Одежду красавица носила самую изысканную. Шелковое кимоно, с
узором из листьев ивы и тигровых лилий. Широкий пояс заткан
листьями клена; на плечах колышется легкий шарф...
– И негде сменить нам усталых коней!
На пороге обители Ста Наслаждений
Встретят нас бодисаттвы –
Каннон и Сэйси.
Под руки нас, истомленных, они поведут
И даруют покой
На подножии-лотосе...
Славься, будда Амида!
Славься, будда Амида!
Вам нравится, мой юный поклонник?
Не сразу я понял, что последняя реплика адресована мне. Сперва
показалось, что драматург, сочиняя пьесу, был слишком фамильярен с
буддой. Сообразив наконец, что происходит, я судорожно подыскивал
достойный ответ, а красавица уже спускалась со сцены и шла ко мне.
Шла так, словно у нее не было ног – плыла, колыхалась, текла речной
водой.
– Вы смущены? – спросила она. – Напрасно.
Спросил он.
Вблизи делалось ясно, что передо мной актер. А может, актер
пощадил меня, выйдя из образа женщины. Пояс, завязанный сзади,
вдруг ослабел, грозя распуститься, взгляду открылось второе, белое
кимоно. Из-под него виднелись края третьего, нижнего –
темно-красного. Уверен, актер сделал это сознательно, но в его
действиях не было ничего от намерения соблазнить молоденького
простофилю. Напротив, мужчина в нем стал явственней, оттесняя
женский призрак все дальше, изгоняя прочь. Изменилась и походка:
твердый уверенный шаг.
Широкие плечи. Узкие бедра.
– Ваше мастерство восхищает, – я вскочил, кланяясь. – Позвольте
представиться: Торюмон Рэйден...
– Дознаватель службы Карпа-и-Дракона, – закончил он.
– Как вы догадались?
– У вас на одежде служебная эмблема.
Если его лицо покрывали белила, то мое залила краска. Тупица!
Безмозглый идиот! Ну конечно же, он сразу понял, кто ты! Не только
твоя одежда, но и твой дурацкий вопрос сразу показал ему, с кем он
имеет дело – с молокососом, корчащим из себя невесть что!
– Меня зовут Кохэку, – улыбаясь, актер
ответил мне изящным поклоном. Мое замешательство не осталось для
него тайной. – Друзья так зовут меня из-за смуглого цвета
лица[1].
Под гримом это не заметно, но это правда.
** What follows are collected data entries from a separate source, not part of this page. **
-- ==== Sys2Proof/Laws/KeepComplete.lean ====
section
/-! SUPPORT. What the operations of Machine/Complete.lean keep. -/

set_option linter.unreachableTactic false
set_option linter.unusedTactic false

namespace Sys2Proof.Machine

theorem keep_sendCqVector {z s : State} {a0} (h : Keep z s) : Keep z (sendCqVector a0 s) := by
  unfold sendCqVector
  repeat' first | (intro _) | with_reducible exact h | with_reducible assumption | with_reducible apply keep_ite | with_reducible apply keep_elim | with_reducible apply keep_forEach | with_reducible apply keep_foldl | with_reducible apply keep_foldl2 | with_reducible apply keep_modCq | with_reducible apply keep_emit | dsimp only | split | fail_if_no_progress (refine keep_mk ?_ rfl rfl (by first | rfl | (simp [shape, upd]; done) | (simp [shape, upd]; rfl)))

theorem keep_markFirst {z s : State} {a0} (h : Keep z s) : Keep z (markFirst a0 s) := by
  unfold markFirst
  extract_lets l0
  repeat' first | (intro _) | with_reducible exact h | with_reducible assumption | with_reducible apply keep_ite | with_reducible apply keep_elim | with_reducible apply keep_forEach | with_reducible apply keep_foldl | with_reducible apply keep_foldl2 | dsimp only | split | fail_if_no_progress (refine keep_mk ?_ rfl rfl (by first | rfl | (simp [shape, upd]; done) | (simp [shape, upd]; rfl)))

theorem keep_writeComp {z s : State} {a0 a1} (h : Keep z s) : Keep z (writeComp a0 a1 s) := by
  unfold writeComp
  extract_lets l0 l1 l2 l3 l4 l5
  have kl3 : Keep z (l3) := by
    subst l3
    repeat' first | (intro _) | with_reducible exact h | with_reducible assumption | with_reducible apply keep_ite | with_reducible apply keep_elim | with_reducible apply keep_forEach | with_reducible apply keep_foldl | with_reducible apply keep_foldl2 | with_reducible apply keep_emit | with_reducible apply keep_markFirst | dsimp only | split | fail_if_no_progress (refine keep_mk ?_ rfl rfl (by first | rfl | (simp [shape, upd]; done) | (simp [shape, upd]; rfl)))
  clear_value l3
  have kl4 : Keep z (l4) := by
    subst l4
    repeat' first | (intro _) | with_reducible exact kl3 | with_reducible exact h | with_reducible assumption | with_reducible apply keep_ite | with_reducible apply keep_elim | with_reducible apply keep_forEach | with_reducible apply keep_foldl | with_reducible apply keep_foldl2 | with_reducible apply keep_modCq | dsimp only | split | fail_if_no_progress (refine keep_mk ?_ rfl rfl (by first | rfl | (simp [shape, upd]; done) | (simp [shape, upd]; rfl)))
  clear_value l4
  have kl5 : Keep z (l5) := by
    subst l5
    repeat' first | (intro _) | with_reducible exact kl4 | with_reducible exact kl3 | with_reducible exact h | with_reducible assumption | with_reducible apply keep_ite | with_reducible apply keep_elim | with_reducible apply keep_forEach | with_reducible apply keep_foldl | with_reducible apply keep_foldl2 | with_reducible apply keep_raiseCause | dsimp only | split | fail_if_no_progress (refine keep_mk ?_ rfl rfl (by first | rfl | (simp [shape, upd]; done) | (simp [shape, upd]; rfl)))
  clear_value l5
  repeat' first | (intro _) | with_reducible exact kl5 | with_reducible exact kl4 | with_reducible exact kl3 | with_reducible exact h | with_reducible assumption | with_reducible apply keep_ite | with_reducible apply keep_elim | with_reducible apply keep_forEach | with_reducible apply keep_foldl | with_reducible apply keep_foldl2 | with_reducible apply keep_sendCqVector | dsimp only | split | fail_if_no_progress (refine keep_mk ?_ rfl rfl (by first | rfl | (simp [shape, upd]; done) | (simp [shape, upd]; rfl)))

theorem keep_freeEntry {z s : State} {a0} (h : Keep z s) : Keep z (freeEntry a0 s) := by
  unfold freeEntry
  repeat' first | (intro _) | with_reducible exact h | with_reducible assumption | with_reducible apply keep_ite | with_reducible apply keep_elim | with_reducible apply keep_forEach | with_reducible apply keep_foldl | with_reducible apply keep_foldl2 | with_reducible apply keep_modCq | dsimp only | split | fail_if_no_progress (refine keep_mk ?_ rfl rfl (by first | rfl | (simp [shape, upd]; done) | (simp [shape, upd]; rfl)))

theorem keep_postTo {z s : State} {a0 a1} (h : Keep z s) : Keep z (postTo a0 a1 s) := by
  unfold postTo
  extract_lets l0 l1
  have kl1 : Keep z (l1) := by
    subst l1
    repeat' first | (intro _) | with_reducible exact h | with_reducible assumption | with_reducible apply keep_ite | with_reducible apply keep_elim | with_reducible apply keep_forEach | with_reducible apply keep_foldl | with_reducible apply keep_foldl2 | with_reducible apply keep_freeEntry | dsimp only | split | fail_if_no_progress (refine keep_mk ?_ rfl rfl (by first | rfl | (simp [shape, upd]; done) | (simp [shape, upd]; rfl)))
  clear_value l1
  repeat' first | (intro _) | with_reducible exact kl1 | with_reducible exact h | with_reducible assumption | with_reducible apply keep_ite | with_reducible apply keep_elim | with_reducible apply keep_forEach | with_reducible apply keep_foldl | with_reducible apply keep_foldl2 | with_reducible apply keep_writeComp | with_reducible apply keep_modCq | with_reducible apply keep_raiseCause | with_reducible apply keep_recordAt | with_reducible apply keep_setBits | dsimp only | split | fail_if_no_progress (refine keep_mk ?_ rfl rfl (by first | rfl | (simp [shape, upd]; done) | (simp [shape, upd]; rfl)))

theorem keep_postFor {z s : State} {a0 a1} (h : Keep z s) : Keep z (postFor a0 a1 s) := by
  unfold postFor
  repeat' first | (intro _) | with_reducible exact h | with_reducible assumption | with_reducible apply keep_ite | with_reducible apply keep_elim | with_reducible apply keep_forEach | with_reducible apply keep_foldl | with_reducible apply keep_foldl2 | with_reducible apply keep_catSend | with_reducible apply keep_postTo | dsimp only | split | fail_if_no_progress (refine keep_mk ?_ rfl rfl (by first | rfl | (simp [shape, upd]; done) | (simp [shape, upd]; rfl)))

theorem keep_hostErr {z s : State} {a0 a1} (h : Keep z s) : Keep z (hostErr a0 a1 s) := by
  unfold hostErr
  repeat' first | (intro _) | with_reducible exact h | with_reducible assumption | with_reducible apply keep_ite | with_reducible apply keep_elim | with_reducible apply keep_forEach | with_reducible apply keep_foldl | with_reducible apply keep_foldl2 | with_reducible apply keep_raiseCause | dsimp only | split | fail_if_no_progress (refine keep_mk ?_ rfl rfl (by first | rfl | (simp [shape, upd]; done) | (simp [shape, upd]; rfl)))

theorem keep_firstAt {z s : State} {a0 a1 a2 a3} (h : Keep z s) : Keep z (firstAt a0 a1 a2 a3 s) := by
  unfold firstAt
  extract_lets l0 l1 l2 l3 l4
  have kl1 : Keep z (l1) := by
    subst l1
    repeat' first | (intro _) | with_reducible exact h | with_reducible assumption | with_reducible apply keep_ite | with_reducible apply keep_elim | with_reducible apply keep_forEach | with_reducible apply keep_foldl | with_reducible apply keep_foldl2 | with_reducible apply keep_hostErr | dsimp only | split | fail_if_no_progress (refine keep_mk ?_ rfl rfl (by first | rfl | (simp [shape, upd]; done) | (simp [shape, upd]; rfl)))
  clear_value l1
  have kl3 : Keep z (l3) := by
    subst l3
    repeat' first | (intro _) | with_reducible exact kl1 | with_reducible exact h | with_reducible assumption | with_reducible apply keep_ite | with_reducible apply keep_elim | with_reducible apply keep_forEach | with_reducible apply keep_foldl | with_reducible apply keep_foldl2 | dsimp only | split | fail_if_no_progress (refine keep_mk ?_ rfl rfl (by first | rfl | (simp [shape, upd]; done) | (simp [shape, upd]; rfl)))
  clear_value l3
  have kl4 : Keep z (l4) := by
    subst l4
    repeat' first | (intro _) | with_reducible exact kl3 | with_reducible exact kl1 | with_reducible exact h | with_reducible assumption | with_reducible apply keep_ite | with_reducible apply keep_elim | with_reducible apply keep_forEach | with_reducible apply keep_foldl | with_reducible apply keep_foldl2 | with_reducible apply keep_markFirst | dsimp only | split | fail_if_no_progress (refine keep_mk ?_ rfl rfl (by first | rfl | (simp [shape, upd]; done) | (simp [shape, upd]; rfl)))
  clear_value l4
  repeat' first | (intro _) | with_reducible exact kl4 | with_reducible exact kl3 | with_reducible exact kl1 | with_reducible exact h | with_reducible assumption | with_reducible apply keep_ite | with_reducible apply keep_elim | with_reducible apply keep_forEach | with_reducible apply keep_foldl | with_reducible apply keep_foldl2 | with_reducible apply keep_freeEntry | with_reducible apply keep_postFor | dsimp only | split | fail_if_no_progress (refine keep_mk ?_ rfl rfl (by first | rfl | (simp [shape, upd]; done) | (simp [shape, upd]; rfl)))

theorem keep_dropFront {z s : State} {a0} (h : Keep z s) : Keep z (dropFront a0 s) := by
  unfold dropFront
  extract_lets l0
  repeat' first | (intro _) | with_reducible exact h | with_reducible assumption | with_reducible apply keep_ite | with_reducible apply keep_elim | with_reducible apply keep_forEach | with_reducible apply keep_foldl | with_reducible apply keep_foldl2 | dsimp only | split | fail_if_no_progress (refine keep_mk ?_ rfl rfl (by first | rfl | (simp [shape, upd]; done) | (simp [shape, upd]; rfl)))

theorem keep_noteFence {z s : State} {a0} (h : Keep z s) : Keep z (noteFence a0 s) := by
  unfold noteFence
  extract_lets l0
  repeat' first | (intro _) | with_reducible exact h | with_reducible assumption | with_reducible apply keep_ite | with_reducible apply keep_elim | with_reducible apply keep_forEach | with_reducible apply keep_foldl | with_reducible apply keep_foldl2 | dsimp only | split | fail_if_no_progress (refine keep_mk ?_ rfl rfl (by first | rfl | (simp [shape, upd]; done) | (simp [shape, upd]; rfl)))

theorem keep_settleBad {z s : State} {a n} (h : Keep z s) : Keep z (settleBad a n s) := by
  induction n generalizing s with
  | zero => exact h
  | succ n ih =>
    unfold settleBad
    repeat' first | with_reducible exact h | with_reducible apply ih | with_reducible apply keep_firstAt | with_reducible apply keep_noteFence | with_reducible apply keep_dropFront | with_reducible apply keep_ite | split

theorem keep_completeAt {z s : State} {a0 a1 a2 a3} (h : Keep z s) : Keep z (completeAt a0 a1 a2 a3 s) := by
  unfold completeAt
  extract_lets l0
  have kl0 : Keep z (l0) := by
    subst l0
    repeat' first | (intro _) | with_reducible exact h | with_reducible assumption | with_reducible apply keep_ite | with_reducible apply keep_elim | with_reducible apply keep_forEach | with_reducible apply keep_foldl | with_reducible apply keep_foldl2 | with_reducible apply keep_firstAt | dsimp only | split | fail_if_no_progress (refine keep_mk ?_ rfl rfl (by first | rfl | (simp [shape, upd]; done) | (simp [shape, upd]; rfl)))
  clear_value l0
  repeat' first | (intro _) | with_reducible exact kl0 | with_reducible exact h | with_reducible assumption | with_reducible apply keep_ite | with_reducible apply keep_elim | with_reducible apply keep_forEach | with_reducible apply keep_foldl | with_reducible apply keep_foldl2 | with_reducible apply keep_settleBad | dsimp only | split | fail_if_no_progress (refine keep_mk ?_ rfl rfl (by first | rfl | (simp [shape, upd]; done) | (simp [shape, upd]; rfl)))

theorem keep_complete {z s : State} {a0 a1 a2} (h : Keep z s) : Keep z (complete a0 a1 a2 s) := by
  unfold complete
  repeat' first | (intro _) | with_reducible exact h | with_reducible assumption | with_reducible apply keep_ite | with_reducible apply keep_elim | with_reducible apply keep_forEach | with_reducible apply keep_foldl | with_reducible apply keep_foldl2 | with_reducible apply keep_completeAt | dsimp only | split | fail_if_no_progress (refine keep_mk ?_ rfl rfl (by first | rfl | (simp [shape, upd]; done) | (simp [shape, upd]; rfl)))

theorem keep_noticeAt {z s : State} {a0 a1 a2 a3} (h : Keep z s) : Keep z (noticeAt a0 a1 a2 a3 s) := by
  unfold noticeAt
  repeat' first | (intro _) | with_reducible exact h | with_reducible assumption | with_reducible apply keep_ite | with_reducible apply keep_elim | with_reducible apply keep_forEach | with_reducible apply keep_foldl | with_reducible apply keep_foldl2 | with_reducible apply keep_postFor | with_reducible apply keep_hostErr | dsimp only | split | fail_if_no_progress (refine keep_mk ?_ rfl rfl (by first | rfl | (simp [shape, upd]; done) | (simp [shape, upd]; rfl)))

theorem keep_begun {z s : State} {a0 a1} (h : Keep z s) : Keep z (begun a0 a1 s) := by
  unfold begun
  extract_lets l0 l1 l2
  have kl0 : Keep z (l0) := by
    subst l0
    repeat' first | (intro _) | with_reducible exact h | with_reducible assumption | with_reducible apply keep_ite | with_reducible apply keep_elim | with_reducible apply keep_forEach | with_reducible apply keep_foldl | with_reducible apply keep_foldl2 | with_reducible apply keep_noteFence | with_reducible apply keep_dropFront | dsimp only | split | fail_if_no_progress (refine keep_mk ?_ rfl rfl (by first | rfl | (simp [shape, upd]; done) | (simp [shape, upd]; rfl)))
  clear_value l0
  have kl2 : Keep z (l2) := by
    subst l2
    repeat' first | (intro _) | with_reducible exact kl0 | with_reducible exact h | with_reducible assumption | with_reducible apply keep_ite | with_reducible apply keep_elim | with_reducible apply keep_forEach | with_reducible apply keep_foldl | with_reducible apply keep_foldl2 | dsimp only | split | fail_if_no_progress (refine keep_mk ?_ rfl rfl (by first | rfl | (simp [shape, upd]; done) | (simp [shape, upd]; rfl)))
  clear_value l2
  repeat' first | (intro _) | with_reducible exact kl2 | with_reducible exact kl0 | with_reducible exact h | with_reducible assumption | with_reducible apply keep_ite | with_reducible apply keep_elim | with_reducible apply keep_forEach | with_reducible apply keep_foldl | with_reducible apply keep_foldl2 | with_reducible apply keep_settleBad | dsimp only | split | fail_if_no_progress (refine keep_mk ?_ rfl rfl (by first | rfl | (simp [shape, upd]; done) | (simp [shape, upd]; rfl)))

theorem keep_runDesc {z s : State} {a0 a1 a2 a3 a4} (h4 : ∀ x0 x1, Keep z x1 → Keep z (a4 x0 x1)) (h : Keep z s) : Keep z (runDesc a0 a1 a2 a3 a4 s) := by
  unfold runDesc
  repeat' first | (intro _) | with_reducible exact h | with_reducible assumption | with_reducible apply h4 | with_reducible apply keep_ite | with_reducible apply keep_elim | with_reducible apply keep_forEach | with_reducible apply keep_foldl | with_reducible apply keep_foldl2 | with_reducible apply keep_begun | with_reducible apply keep_complete | dsimp only | split | fail_if_no_progress (refine keep_mk ?_ rfl rfl (by first | rfl | (simp [shape, upd]; done) | (simp [shape, upd]; rfl)))

theorem keep_orElseDo {z s : State} {a0 a1 a2} (h2 : ∀ x0, Keep z x0 → Keep z (a2 x0)) (h : Keep z s) : Keep z (orElseDo a0 a1 a2 s) := by
  unfold orElseDo
  repeat' first | (intro _) | with_reducible exact h | with_reducible assumption | with_reducible apply h2 | with_reducible apply keep_ite | with_reducible apply keep_elim | with_reducible apply keep_forEach | with_reducible apply keep_foldl | with_reducible apply keep_foldl2 | with_reducible apply keep_complete | dsimp only | split | fail_if_no_progress (refine keep_mk ?_ rfl rfl (by first | rfl | (simp [shape, upd]; done) | (simp [shape, upd]; rfl)))

end Sys2Proof.Machine
end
Рисовая мука покрывала не только его
лицо, но и все видимые части тела: шею, руки, запястья. Зато уши,
брови, щеки и веки Кохэку были окрашены в самые разные цвета:
красный, черный, зеленый. Как ни странно, даже вблизи это лишь
усиливало впечатление яркой, демонстративной
женственности.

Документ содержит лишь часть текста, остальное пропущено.